Renewable energy has started playing an increasingly vital role for guaranteeing perpetual supply, reducing consumption of fossil fuels, dependence on exhaustible sources and expenditure on import of oil.

Being cheap and safer investment at individual, corporate and the government level it can help reduce global emission levels by pursuing low carbon development path, reduce electricity bills, make value addition to homes, houses and buildings, ensure regularity and punctuality in supply etc.

Earlier too Jammu & Kashmir was reported to have a potential of producing between 20,000MWs and 30,000MWs of hydro power that may be enough for its needs, and would spare for other states. But the potential harnessed so far is not much satisfactory as J&K still continues to borrow from the central power grid.

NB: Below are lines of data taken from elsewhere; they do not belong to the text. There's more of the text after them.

-- ==== Sys2Proof/Machine/FlowSource.lean ====
section
/-! DEFINITION. The source side of the Flow Engine: GFP-F frames (R341, R342, R345, R358), the payload of the members (R338, R354), and the
multiframe and control packets of VCAT (R339, R350, R351, R354, R355). -/

namespace Sys2Proof.Machine

/-! GFP-F frames (R341, R342) -/

/-- A two-byte field with its check. -/
def pairBytes (v : Nat) : List Byte := bytesOf 2 v ++ bytesOf 2 (crc16 (bytesOf 2 v))

/-- A core header as it is sent, under its mask. -/
def gfpCoreSent (pli : Nat) : List Byte := gfpCore (pairBytes pli)

/-- One byte of the x^43 + 1 scrambler, from the register of the last 43 bits sent. -/
def gfpScrByte (r : Nat) (b : Byte) : Nat × Nat :=
  (List.range 8).foldl (fun x i =>
    let bit := (b.toNat / 2 ^ (7 - i) + x.2 / 2 ^ 42) % 2
    (x.1 * 2 + bit, (x.2 * 2 + bit) % 2 ^ 43)) (0, r)

/-- Bytes scrambled, and the register after them. -/
def gfpScramble : Nat → List Byte → List Byte × Nat
  | r, [] => ([], r)
  | r, b :: t =>
    let x := gfpScrByte r b
    let y := gfpScramble x.2 t
    (BitVec.ofNat 8 x.1 :: y.1, y.2)

/-- The payload area of a frame of group `g`: type field, extension header, client data and pFCS. -/
def Dev.gfpArea (d : Dev) (g pti upi : Nat) (cid : Byte) (pfcs : Bool) (data : List Byte) : List Byte :=
  let ext := d.get (F.grpExt.at 32 g)
  pairBytes (pti * 0x2000 + bitOf pfcs * 0x1000 + ext * 0x100 + upi)
    ++ (if ext = 1 then pairBytes (cid.toNat * 0x100) else [])
    ++ data ++ (if pfcs then bytesOf 4 (gfpFcs data) else [])

/-- The client data frame of a packet of flow `f` (R342). -/
def Dev.clientArea (d : Dev) (g f : Nat) (data : List Byte) : List Byte :=
  d.gfpArea g 0 (d.get (F.grpUpi.at 32 g)) (BitVec.ofNat 8 (d.get (F.ctxCid.at 16 f))) (d.on (F.grpPfcs.at 32 g)) data

/-- A CSF frame (R345). The CID of its extension header is a free value. -/
def Dev.csfArea (d : Dev) (g upi : Nat) : List Byte := d.gfpArea g 4 upi (Config.csfCid g) false []

/-! The stream of a group (R345, R358) -/

/-- The flow of `fs` that is served next after `last`, round-robin by number (R358). -/
def nextFlow (fs : List Nat) (last : Nat) : Option Nat :=
  match fs.find? (fun f => decide (last < f)) with
  | some f => some f
  | none => fs.head?

/-- R358: the flow of group `g` that is served next: the highest class first, round-robin within it. -/
def Dev.sourceFlow (d : Dev) (g : Nat) : Option (Nat × Nat) :=
  let ready := d.contexts.filter (fun f => d.ctxGroup f == g && !(d.flow f).l2f.isEmpty)
  ((List.range 8).reverse).findSome? (fun c =>
    (nextFlow (ready.filter (fun f => d.ctxClass f == c)) (Store.get (fun _ => 0) (d.group g).served c)).map (fun f => (f, c)))

/-- A frame of group `g` is put after the bytes `out` of its stream. -/
def Dev.gfpPut (d : Dev) (g : Nat) (out area : List Byte) : Dev × List Byte :=
  let x := d.group g
  let s := gfpScramble x.scr area
  (d.setGroup g { x with scr := s.2 }, out ++ gfpCoreSent area.length ++ s.1)

/-- The next frame of group `g` starts while its stream is shorter than `room`: that of the next packet, or a CSF frame in the place of an
idle frame. -/
def Dev.sourceFrame (d : Dev) (g room : Nat) (out : List Byte) : Dev × List Byte :=
  if room ≤ out.length then (d, out)
  else
    match d.sourceFlow g with
    | none =>
      match (d.group g).csfWait with
      | some upi => (d.setGroup g { d.group g with csfWait := none }).gfpPut g out (d.csfArea g upi)
      | none => (d, out)
    | some (f, c) =>
      match (d.flow f).l2f with
      | [] => (d, out)
      | p :: rest =>
        let d1 := (d.setFlow f { d.flow f with l2f := rest }).showFill f
        let x := d1.group g
        ((d1.setGroup g { x with served := Store.set (fun _ => 0) x.served c f }).bwGroup g false p.data.length).gfpPut g out
          (d.clientArea g f p.data)

/-- The bytes of the stream of group `g` in a frame that holds `room` of them; idle frames fill it. -/
def Dev.sourceStream (d : Dev) (g room : Nat) : Dev × List Byte :=
  let packets := (d.contexts.filter (fun f => d.ctxGroup f == g)).foldl (fun a f => a + (d.flow f).l2f.length) 0
  let r := (List.range (packets + 1)).foldl (fun (x : Dev × List Byte) _ => x.1.sourceFrame g room x.2) (d, (d.group g).rest)
  let idle := ((List.range ((room - r.2.length + 3) / 4)).map (fun _ => gfpCoreSent 0)).flatten
  let all := r.2 ++ idle
  (r.1.setGroup g { r.1.group g with rest := all.drop room }, all.take room)

/-! Members (R338, R354) -/

/-- The places of the VC of a unit before the first of them that follows the pointer. -/
def UnitKind.lead (k : UnitKind) : Nat :=
  match k with
  | .tu3 => 425
  | .au3 => 261
  | .tu12 => 47
  | .tu11 => 35
  | _ => 783 * k.augs

/-- Place `o` of a VC carries payload: it is no overhead and no fixed stuff (the table before R348). -/
def UnitKind.isPayload (k : UnitKind) (o : Nat) : Bool :=
  k.inVc o && (k.pohRow o).isNone && (decide (k.step < 12) || decide (k.augs ≤ o % k.vcRow))

/-- The payload slots of a unit in frame `mf` of the multiframe, with the fabric pointer at 0. -/
def FabricUnit.payloadSlots (u : FabricUnit) (mf : Nat) : List Nat :=
  let k := u.kind
  let vcs := ((u.layout mf).filter (fun x => x.2 == .vc)).map (fun x => x.1)
  let base := if k.isTu1x then mf * (k.vcLen / 4) else 0
  ((vcs.mapIdx (fun i s => (s, (base + i + k.vcLen - k.lead) % k.vcLen))).filter (fun x => k.isPayload x.2)).map (fun x => x.1)

/-- The source members of group `g` that carry payload, in the order of their SQ, with their units. -/
def Dev.payloadMembers (d : Dev) (g : Nat) : List (Nat × FabricUnit) :=
  (d.bySq ((d.side g false).filter (fun i => (d.member i).pays))).filterMap (fun i =>
    (d.unitOf (d.structWords (96 + d.get (F.memFport.at 8 i))) i).map (fun u => (96 + d.get (F.memFport.at 8 i), u)))

/-- Frames of a multiframe: 2 ms for higher order, 16 ms for lower order (R350). -/
def multiframe (mtype : Nat) : Nat := if mtype = 2 ∨ mtype = 3 then 128 else 16

/-- R350, R354: the next frame of the source of group `g` begins; at the start of a multiframe its payload follows the set of members of the
boundary before, and a boundary is due. -/
def Dev.sourceFrameStart (d : Dev) (g : Nat) : Dev :=
  let m := ((d.group g).mfi + 1) % 4096
  let first := d.grpMode g == modeVcat && m % multiframe (d.grpMtype g) == 0
  (d.setGroup g { d.group g with mfi := m, bound := first }).when (first && d.grpLcas g) (fun e => e.payloadSet g)

/-- R338, R342, R358: the source of group `g` fills the frame that begins, at place `mf` of the multiframe: byte after byte over its
members. -/
def Dev.sourceFill (mf : Nat) (d0 : Dev) (g : Nat) : Dev :=
  let d := d0.sourceFrameStart g
  let ms := (d.payloadMembers g).map (fun x => (x.1, x.2.payloadSlots mf))
  let n := ms.length
  let r := d.sourceStream g (ms.foldl (fun a x => a + x.2.length) 0)
  (ms.zipIdx).foldl (fun e m =>
    e.when (e.inFill.live.contains m.1.1) (fun y =>
      y.ingressWrite m.1.1 (m.1.2.mapIdx (fun j s => (s, r.2.getD (j * n + m.2) 0))))) r.1

/-! Control packets (R350, R351, R354, R355) -/

/-- The MST of eight SQ values from `base` up: 1, FAIL, unless a sink member with that SQ is OK (R355). -/
def Dev.mstBits (d : Dev) (g base : Nat) : Nat :=
  let ok (sq : Nat) : Bool := (d.side g true).any (fun j => d.get (F.memStSq.at 8 j) == sq && d.memState j == 1)
  (List.range 8).foldl (fun a j => a + bitOf (!ok (base + j)) * 2 ^ j) 0

/-- The control packet that source member `i` sends in multiframe `m`; the LCAS fields of a non-LCAS group are 0. -/
def Dev.packetOf (d : Dev) (i m : Nat) : ControlPacket :=
  let g := d.memGroup i
  let lcas := d.grpLcas g
  let base := 8 * (m % (if d.grpMtype g ≤ 1 then 32 else 8))
  { ctrl := d.get (F.memStCtrl.at 8 i), sq := d.get (F.memStSq.at 8 i), base := base,
    mst := if lcas then d.mstBits g base else 0, rsAck := lcas && (d.group g).rsAck }

/-- Bits in the order in which they are sent, most significant first. -/
def bitsMsb (n v : Nat) : List Nat := (List.range n).map (fun i => v / 2 ^ (n - 1 - i) % 2)
def ofBits (l : List Nat) : Nat := l.foldl (fun a b => a * 2 + b) 0

/-- The MST in the order in which it is sent, the lowest SQ first. -/
def mstSent (v : Nat) : List Nat := (List.range 8).map (fun j => v / 2 ^ j % 2)

/-- A CRC of `w` bits over bits. -/
def crcBits (w poly : Nat) (l : List Nat) : Nat := l.foldl (fun r b => crcStep w poly (r ^^^ (b * 2 ^ (w - 1)))) 0

/-- The H4[7:4] of a multiframe of a higher-order member, by MFI-1 (PRESUMED, notes/assumptions/139): MFI-2, control word, GID, CRC-8, MST,
RS-Ack and SQ. -/
def hoPacket (c : ControlPacket) (mfi2 gid : Nat) : List Nat :=
  let mst := ofBits (mstSent c.mst)
  let low := [mfi2 / 16, mfi2 % 16, c.ctrl, gid, 0, 0]
  let high := [mst / 16, mst % 16, bitOf c.rsAck, 0, 0, 0, c.sq / 16, c.sq % 16]
  let crc := crcBits 8 7 ((low ++ high).flatMap (bitsMsb 4))
  low ++ [crc / 16, crc % 16] ++ high

/-- What such a multiframe says, with its MFI-2. -/
def hoRead (l : List Nat) : ControlPacket × Nat :=
  let at' (i : Nat) : Nat := l.getD i 0
  let mfi2 := at' 0 * 16 + at' 1
  ({ crcOk := crcBits 8 7 ((l.take 6 ++ l.drop 8).flatMap (bitsMsb 4)) == at' 6 * 16 + at' 7, ctrl := at' 2,
     sq := at' 14 * 16 + at' 15, base := 8 * (mfi2 % 32),
     mst := ofBits ((bitsMsb 8 (at' 8 * 16 + at' 9)).reverse), rsAck := at' 10 % 2 == 1 }, mfi2)

/-- The 32 bits of a lower-order control packet (PRESUMED, notes/assumptions/139): frame count, SQ, control word, GID, RS-Ack, MST and
CRC-3. -/
def loPacket (c : ControlPacket) (count gid : Nat) : List Nat :=
  let l := bitsMsb 5 count ++ bitsMsb 6 c.sq ++ bitsMsb 4 c.ctrl ++ [gid] ++ bitsMsb 4 0 ++ [bitOf c.rsAck] ++ mstSent c.mst
  l ++ bitsMsb 3 (crcBits 3 3 l)

def loRead (l : List Nat) : ControlPacket × Nat :=
  let part (i n : Nat) : List Nat := (l.drop i).take n
  let count := ofBits (part 0 5)
  ({ crcOk := crcBits 3 3 (part 0 29) == ofBits (part 29 3), ctrl := ofBits (part 11 4), sq := ofBits (part 5 6),
     base := 8 * (count % 8), mst := ofBits ((part 21 8).reverse), rsAck := l.getD 20 0 == 1 }, count)

/-- The 32 bits of the extended signal label multiframe (PRESUMED, notes/assumptions/139): the alignment signal 0b01111111110, then the
label. -/
def eslMark : Nat := 0x3FE
def eslBits (sig : Nat) : List Nat := bitsMsb 11 eslMark ++ bitsMsb 8 sig ++ bitsMsb 13 0

/-- H4 of source member `i` in the frame in progress (R339). -/
def Dev.memberH4 (d : Dev) (i : Nat) : Byte :=
  let g := d.memGroup i
  let m := (d.group g).mfi
  if d.grpMode g = modeSingle then 0
  else BitVec.ofNat 8 ((hoPacket (d.packetOf i (m / 16)) (m / 16) (bitOf (Config.gid g (m / 16)))).getD (m % 16) 0 * 16 + m % 16)

/-- K4 of source member `i` in the multiframe in progress (R339). -/
def Dev.memberK4 (d : Dev) (i : Nat) : Byte :=
  let g := d.memGroup i
  let m := (d.group g).mfi
  let place := m / 4 % 32
  let label := (eslBits (d.get (F.grpTxSig.at 32 g))).getD place 0
  let vcat := if d.grpMode g = modeSingle then 0
    else (loPacket (d.packetOf i (m / 128)) (m / 128) (bitOf (Config.gid g (m / 128)))).getD place 0
  BitVec.ofNat 8 (label * 128 + vcat * 64)

/-- The overhead that source member `i` sends (R339). -/
def Dev.memberGen (d : Dev) (i : Nat) : PohGen :=
  .flow (d.memberH4 i) (d.memberK4 i) (d.get (F.grpTxSig.at 32 (d.memGroup i)))

end Sys2Proof.Machine
end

These borrowings are also too short to suffice the peak demand in winter. However, with good indicators of the earth and now the sun offering un-jammable & free 24x 7 source of energy it is prayed and expected that strenuous and diligent efforts may be made to better the performance on all the fronts especially on renewable sources of energy now to transform Jammu & Kashmir from poor into a ‘power state’ for a secure and sustainable future.

The author is a former Sr. Audit Officer and Consultant in the A.G’s Office Srinagar.

Disclaimer: The views and opinions expressed in this article are the personal opinions of the author.

The facts, analysis, assumptions and perspective appearing in the article do not reflect the views of GK.